Cantrell then went to work at TRW in the firm’s advanced strategic missile systems program, working on a missile design that remains classified to protect national security, he said.

He also worked for a short time in the mid-1980s as a scientist at Hughes Aircraft, he said.

In 1988, Cantrell became a rocket scientist by day and law student by night, attending classes at Citrus Belt Law School in Riverside. In 1992, he passed the California Bar exam, which is required for all practicing attorneys.

As the Cold War ended and Norton was closed by the federal government in 1994, Cantrell fell back on his law degree and went into private practice in Rialto.

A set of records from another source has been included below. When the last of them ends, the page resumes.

-- ==== Sys2Proof/Laws/Blocks.lean ====
section
/-! SUPPORT. A predicate carried through every operation of the blocks and every command, from its elementary changes alone. -/

namespace Sys2Proof.Machine

variable {P : Dev → Prop}

theorem whileDue {d : Dev} (t : Timer) {act : Dev → Dev} (ha : ∀ d, P d → P (act d)) (hd : P d) : P (d.whileDue t act) :=
  ite_keeps (fun _ => ha _ hd) (fun _ => hd)

theorem match_front_keeps {α : Type} {o : Option α} {f : α → Dev} {a : Dev} (hs : ∀ x, o = some x → P (f x)) (hn : P a) :
    P (match o with | some x => f x | none => a) := by
  cases o with
  | some x => exact hs x rfl
  | none => exact hn

/-! ### The Claim Engine -/

namespace Inner

theorem raiseLoss (h : Inner P) {d : Dev} (hd : P d) : P d.raiseLoss :=
  h.beside _ rfl rfl (.inr (Nat.min_le_left _ _)) hd

theorem mutualYield (h : Inner P) {d : Dev} (t : Claim) (p : Nat) (hd : P d) : P (d.mutualYield t p) := by
  unfold Dev.mutualYield
  split
  · exact h.bump _ (h.raiseLoss (h.releaseClaims _ hd))
  · have h1 := fun k => h.endDeadlock (h.bump .mutualYields (h.raiseLoss (h.surrenderFrom k hd)))
    refine ite_keeps (fun hc => ?_) (fun _ => h1 _)
    simp only [beq_iff_eq, Option.map_eq_some_iff] at hc
    obtain ⟨x, hx, hs⟩ := hc
    exact h.updateFront hx hs (fun _ => rfl) (fun _ => rfl) rfl (h1 _)

theorem examineMutual (h : Inner P) {d : Dev} (hd : P d) : P d.examineMutual := by
  unfold Dev.examineMutual
  split
  · next p b x _ =>
    simp only
    have h1 : P (if d.cle.deadlock.any (fun q => q != p) then d.endDeadlock else d) :=
      ite_keeps (fun _ => h.endDeadlock hd) (fun _ => hd)
    generalize (if d.cle.deadlock.any (fun q => q != p) then d.endDeadlock else d) = d at h1 ⊢
    split
    · exact ite_keeps (fun _ => h.endDeadlock h1) (fun _ => h1)
    · refine ite_keeps (fun _ => h1) (fun _ => ite_keeps (fun _ => ?_) (fun _ => ite_keeps (fun _ => h.mutualYield _ _ h1) (fun _ => h1)))
      exact h.raise _ (h.beside _ rfl rfl (.inl le_rfl) h1)
  · exact hd

theorem contend (h : Inner P) {d : Dev} {c : Claim} (hc : d.cle.front = some c) (hd : P d) : P (d.contend c) := by
  unfold Dev.contend
  simp only
  have h1 := h.bump .contentionsStarted (h.beside { d.cle with nextTag := d.cle.nextTag + 1 } rfl rfl (.inl le_rfl) hd)
  have h2 := h.enqueue .intent 0 (ticketPayload c.sec d.currentTicket) (some d.cle.nextTag) h1
  refine ite_keeps (fun _ => h.updateFront (x := c) ?_ rfl (fun _ => rfl) (fun _ => rfl) rfl h2)
    (fun _ => h.bump _ (h.updateFront (x := c) ?_ rfl (fun _ => rfl) (fun _ => rfl) rfl h2))
  all_goals
    rw [Dev.enqueue_cle]
    exact hc

theorem examineFront (h : Inner P) {d : Dev} (hd : P d) : P d.examineFront := by
  unfold Dev.examineFront
  split
  · exact h.tidyDeadlock hd
  · next c hc =>
    refine ite_keeps (fun _ => h.dropClaims _ hd) (fun _ => ite_keeps (fun _ => ?_) (fun _ => ?_))
    · exact h.tidyDeadlock (h.updateFront hc rfl (fun _ => rfl) (fun _ => rfl) rfl hd)
    · split
      · exact hd
      · exact hd
      · exact hd
      all_goals
        split
        · exact ite_keeps (fun _ => hd) (fun _ => h.examineMutual (h.updateFront hc rfl (fun _ => rfl) (fun _ => rfl) rfl hd))
        · exact h.tidyDeadlock (h.contend hc hd)

theorem examineBlocked (h : Inner P) {d : Dev} (hd : P d) : P d.examineBlocked := by
  unfold Dev.examineBlocked
  split
  · exact h.examineFront hd
  · exact hd

theorem onViewChanged (h : Inner P) {d : Dev} (hd : P d) : P d.onViewChanged :=
  h.event (fun _ hd => h.examineBlocked hd) hd

theorem refront (h : Inner P) {d : Dev} (old : Option (Option Nat)) (hd : P d) : P (d.refront old) :=
  ite_keeps (fun _ => h.examineFront hd) (fun _ => hd)

theorem loseContention (h : Inner P) {d : Dev} {c : Claim} (hc : c ∈ d.cle.table) (hr : c.isContending = true) (p : Nat)
    (b : BlockBasis) (hd : P d) : P (d.loseContention c p b) := by
  refine h.examineMutual (h.tidyDeadlock (h.cle _ rfl (fun hok => ?_) (h.bump .contentionsLost (h.raiseLoss (h.abandon c hd)))))
  have hm : c ∈ ((d.abandon c).raiseLoss.bump .contentionsLost).cle.table := by simpa using hc
  have one : ∀ e ∈ ((d.abandon c).raiseLoss.bump .contentionsLost).cle.table, e.sec = c.sec → e = c :=
    fun e he hs => Cle.sec_inj hok he hm hs
  have held : c.isHeld = false := by
    unfold Claim.isContending at hr
    unfold Claim.isHeld
    split at hr <;> simp_all
  refine Cle.ok_map rfl (.inl le_rfl) hok (fun e _ => by split <;> rfl) (fun e _ => by split <;> rfl) (fun e he => ?_) (fun e he => ?_)
  · split
    · next hs => rw [one e he hs, held]; rfl
    · rfl
  · split
    · next hs => rw [one e he hs]; simp [Claim.tried, hr]
    · exact fun hx => hx

theorem announceTaken (h : Inner P) {d : Dev} (sec : Nat) (t : Ticket) (hd : P d) : P (d.announceTaken sec t) :=
  h.send _ _ _ hd

theorem afterHeld (h : Inner P) {d : Dev} (sec : Nat) (hd : P d) : P (d.afterHeld sec) := by
  unfold Dev.afterHeld
  split
  · exact ite_keeps (fun _ => ite_keeps (fun _ => h.requestPoints _ _ hd) (fun _ => hd))
      (fun _ => ite_keeps (fun _ => h.judgeHeldReport _ hd) (fun _ => hd))
  · exact hd

theorem clashYield (h : Inner P) {d : Dev} (c : Claim) (hd : P d) : P (d.clashYield c) := by
  unfold Dev.clashYield
  have h0 := h.bump .clashYields hd
  have h1 : P (match c.idx with
      | none => (d.bump .clashYields).releaseClaims (fun e => e.sec == c.sec)
      | some k => ((d.bump .clashYields).surrenderFrom k).examineFront) := by
    split
    · exact h.releaseClaims _ h0
    · exact h.examineFront (h.surrenderFrom _ h0)
  exact ite_keeps (fun _ => h.raise _ h1) (fun _ => h1)

theorem clash (h : Inner P) {d : Dev} (c : Claim) (p : Nat) (hd : P d) : P (d.clash c p) := by
  unfold Dev.clash
  split
  · refine ite_keeps (fun _ => hd) (fun _ => ?_)
    have h0 := h.bump .clashesFound hd
    generalize d.bump .clashesFound = d at h0 ⊢
    exact ite_keeps (fun _ => h.announceTaken _ _ (h.raise _ h0)) (fun _ => ite_keeps (fun _ => h.announceTaken _ _ h0)
      (fun _ => ite_keeps (fun _ => h.clashYield _ h0) (fun _ => ite_keeps (fun _ => h.announceTaken _ _ h0)
        (fun _ => h.clashYield _ h0))))
  · exact hd

theorem onIntent (h : Inner P) {d : Dev} (p sec : Nat) (t : Ticket) (hd : P d) : P (d.onIntent p sec t) := by
  refine h.event (fun d hd => ?_) hd
  split
  · exact hd
  · next c hc =>
    have hm := (Cle.entry_mem hc).1
    split
    · exact h.bump _ (h.send _ _ _ hd)
    · next hs =>
      exact ite_keeps (fun _ => h.loseContention hm (by simp [Claim.isContending, hs]) _ _ hd) (fun _ => h.bump _ (h.send _ _ _ hd))
    · exact h.examineBlocked hd
    · exact hd

theorem onObjection (h : Inner P) {d : Dev} (p sec : Nat) (x : Bool) (hd : P d) : P (d.onObjection p sec x) := by
  refine h.event (fun d hd => ?_) hd
  split
  · exact h.bump _ hd
  · next c hc =>
    have hm := (Cle.entry_mem hc).1
    split
    · exact ite_keeps (fun _ => h.clash _ _ hd) (fun _ => h.bump _ hd)
    · next hs => exact h.loseContention hm (by simp [Claim.isContending, hs]) _ _ hd
    · exact h.bump _ hd
    · exact h.bump _ hd

theorem onTaking (h : Inner P) {d : Dev} (p sec : Nat) (hd : P d) : P (d.onTaking p sec) := by
  refine h.event (fun d hd => ?_) hd
  split
  · exact h.examineBlocked hd
  · next c hc =>
    have hm := (Cle.entry_mem hc).1
    split
    · exact h.examineBlocked (h.clash _ _ hd)
    · next hs => exact h.loseContention hm (by simp [Claim.isContending, hs]) _ _ hd
    · exact h.examineBlocked hd
    · exact h.examineBlocked hd

theorem contendBeacon (h : Inner P) {d : Dev} (r : PeerRec) (hd : P d) : P (d.contendBeacon r) := by
  unfold Dev.contendBeacon
  split
  · exact hd
  · next c hc =>
    have hm := List.mem_of_find?_eq_some hc
    have hr := List.find?_some hc
    exact ite_keeps (fun _ => h.loseContention hm hr _ _ hd)
      (fun _ => ite_keeps (fun _ => h.loseContention hm hr _ _ hd) (fun _ => hd))

theorem clashBeacon (h : Inner P) {d : Dev} (r : PeerRec) (hd : P d) : P (d.clashBeacon r) := by
  refine foldl_keeps (fun d c hd => ?_) _ _ hd
  split
  · exact h.clash _ _ hd
  · exact hd

theorem onBeacon (h : Inner P) {d : Dev} (r : PeerRec) (hd : P d) : P (d.onBeacon r) := by
  refine h.event (fun d hd => ?_) hd
  simp only
  have h1 := h.examineBlocked (h.clashBeacon r (h.contendBeacon r hd))
  split
  · split
    · exact ite_keeps (fun _ => h.examineMutual h1) (fun _ => h1)
    all_goals exact h1
  · exact h1

theorem junctionSilent (h : Inner P) {d : Dev} (n : Nat) (hd : P d) : P (d.junctionSilent n) := by
  refine foldl_keeps (fun d c hd => ?_) _ _ hd
  split
  · exact h.requestPoints _ _ (h.bump _ hd)
  · exact h.requestPoints _ _ (h.bump _ hd)
  · exact hd
  · exact hd

theorem onFreshness (h : Inner P) {d : Dev} (r : PeerRec) (hd : P d) : P (d.onFreshness r) :=
  h.event (fun _ hd => h.examineBlocked (ite_keeps (fun _ => h.junctionSilent _ hd) (fun _ => hd))) hd

theorem onPoints (h : Inner P) {d : Dev} (sec : Nat) (leg : Leg) (l : Bool) (n : Nat) (hd : P d) : P (d.onPoints sec leg l n) := by
  unfold Dev.onPoints
  split
  · exact hd
  · simp only
    split
    · refine ite_keeps (fun _ => ?_) (fun _ => hd)
      have h1 := h.updatePoints sec (f := fun e => { e with points := .locked, pointsTimer := none, rerequestTimer := none })
        (fun _ => rfl) (fun _ => rfl) (fun _ => rfl) hd
      exact ite_keeps (fun _ => h.judgeHeldReport _ h1) (fun _ => h1)
    · exact ite_keeps (fun _ => hd) (fun _ => h.requestPoints _ _ (h.bump _ hd))
    · exact hd
    · exact hd

theorem removeClaim (h : Inner P) {d : Dev} (c : Claim) (hd : P d) : P (d.removeClaim c) :=
  h.tidyDeadlock (h.filterClaims _ (h.abandon c hd))

theorem makeRoom (h : Inner P) {d d' : Dev} {l : List Nat} (hr : d.makeRoom = some (d', l)) (hd : P d) : P d' := by
  unfold Dev.makeRoom at hr
  split at hr
  · cases hr; exact h.removeClaim _ hd
  · split at hr
    · cases hr; exact h.removeClaim _ hd
    · split at hr
      · cases hr
        exact ite_keeps (fun _ => h.raise _ (h.removeClaim _ hd)) (fun _ => h.removeClaim _ hd)
      · split at hr
        · cases hr; exact h.removeClaim _ hd
        · cases hr

theorem occupy (h : Inner P) {d : Dev} (sec : Nat) (hd : P d) : P (d.occupy sec) := by
  unfold Dev.occupy
  split
  · exact hd
  · next c _ =>
    simp only
    have h1 : P ((d.abandon c).updateClaim sec (fun e => { e with state := .held .occupancy { d.currentTicket with occupancy := true } })).tidyDeadlock :=
      h.tidyDeadlock (h.updateHeld sec (fun _ => rfl) (fun _ => rfl) (fun _ => rfl) (h.abandon c hd))
    generalize ((d.abandon c).updateClaim sec (fun e => { e with state := .held .occupancy { d.currentTicket with occupancy := true } })).tidyDeadlock = d' at h1 ⊢
    refine h.afterHeld _ (h.announceTaken _ _ ?_)
    split
    · exact h.raise _ h1
    · exact h.raise _ h1
    · exact h1
    · exact h1

theorem horizonFrom (h : Inner P) (v : RouteView) : ∀ (l : List RouteEntry) (k : Nat) {d : Dev},
    (∀ y ∈ d.cle.table, y.orderKey ≤ k) → P d → P (d.horizonFrom v k l)
  | [], _, _, _, hd => hd
  | e :: rest, k, d, hk, hd => by
    refine ite_keeps (fun _ => h.horizonFrom v rest (k + 1) (fun y hy => ?_)
      (h.cle _ (Cle.insert_active _ _ _) (Cle.ok_insertLast (fun _ => none) _ rfl rfl hk) hd)) (fun _ => hd)
    rcases Cle.mem_insert (pos := fun _ => none)
      (x := Claim.fresh e.sec (some k) (if d.isPoints e.sec then some e.leg else none)) hy with rfl | hy
    · exact Nat.le_succ k
    · exact (hk y hy).trans (Nat.le_succ k)

theorem horizonWalk (h : Inner P) {d : Dev} (hd : P d) : P d.horizonWalk := by
  unfold Dev.horizonWalk
  split
  · next v k _ hk =>
    exact ite_keeps (fun _ => hd) (fun _ => h.refront _ (h.horizonFrom _ _ _
      (fun y hy => (Cle.orderKey_le_lastIdx hk y hy).trans (Nat.le_succ k)) hd))
  · exact hd

theorem releaseBehind (h : Inner P) {d : Dev} (hd : P d) : P d.releaseBehind :=
  ite_keeps (fun _ => h.releaseClaims _ hd) (fun _ => hd)

theorem retryWanted (h : Inner P) {d : Dev} (n : Option Nat) (hd : P d) : P (d.retryWanted n) := by
  unfold Dev.retryWanted
  split
  · exact ite_keeps (fun _ => h.examineFront hd) (fun _ => hd)
  · exact hd

theorem unmarkRetry (h : Inner P) {d : Dev} (hd : P d) : P d.unmarkRetry := by
  unfold Dev.unmarkRetry
  split
  · next n hn =>
    unfold Dev.retrySection at hn
    obtain ⟨c, hc, hs⟩ := Option.bind_eq_some_iff.1 hn
    split at hs
    · cases hs
      exact h.updateFront hc rfl (fun _ => rfl) (fun _ => rfl) rfl hd
    · cases hs
  · exact hd

theorem claimsStandstill (h : Inner P) {d : Dev} (hd : P d) : P d.claimsStandstill :=
  h.event (fun _ hd => h.claimsAtStandstill (h.settleAbort hd)) hd

theorem windowExpiry (h : Inner P) {d : Dev} (hd : P d) : P d.windowExpiry := by
  unfold Dev.windowExpiry
  split
  · next c _ =>
    split
    · next t x y _ =>
      refine ite_keeps (fun _ => hd) (fun _ => h.event (fun d hd => ?_) hd)
      have h1 := h.updateHeld c.sec (f := fun e => { e with state := .held .route t }) (fun _ => rfl) (fun _ => rfl) (fun _ => rfl) hd
      have h2 := h.bump .contentionsWon (h.beside { (d.updateClaim c.sec (fun e => { e with state := .held .route t })).cle with
        lossCount := 0 } rfl rfl (.inr (Nat.zero_le _)) h1)
      exact h.examineFront (h.afterHeld _ (h.announceTaken _ _ h2))
    all_goals exact hd
  · exact hd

His office specializes in criminal, family law and personal injury cases.

Cantrell, a self-described “Reagan Republican” who dreams of someday being elected to the United States Senate, earned the nickname “Rambo” a few years ago when he and a co-worker confronted two teens who were fighting outside his Rialto law office.

Cantrell used a martial arts move to subdue one of the youths while an investigator who worked for him controlled the other, he recalled.

“Everyone told me afterwards, ‘You’re such an idiot; you could have been killed,’ ” Cantrell recalled. “But I’d just had enough. I was sick of these punks thinking they ran the streets.” A longtime boxing fan who fought as an amateur in college, Cantrell sponsors youth who train at Lara’s Boxing Gym in downtown San Bernardino.

After discovering the small gym a few years ago, he sparked a conversation with its owner, Francisco Lara. Cantrell agreed to help pay the high cost of the sport — the gym’s monthly membership fee, gloves, shorts and shoes — for some of the young underprivileged boxers who train there.

Cantrell now sponsors about six young boxers at the gym, Lara said.

“Sometimes he doesn’t even know the kid,” Lara said. “He’s a good man. I wish there could be more men like him.”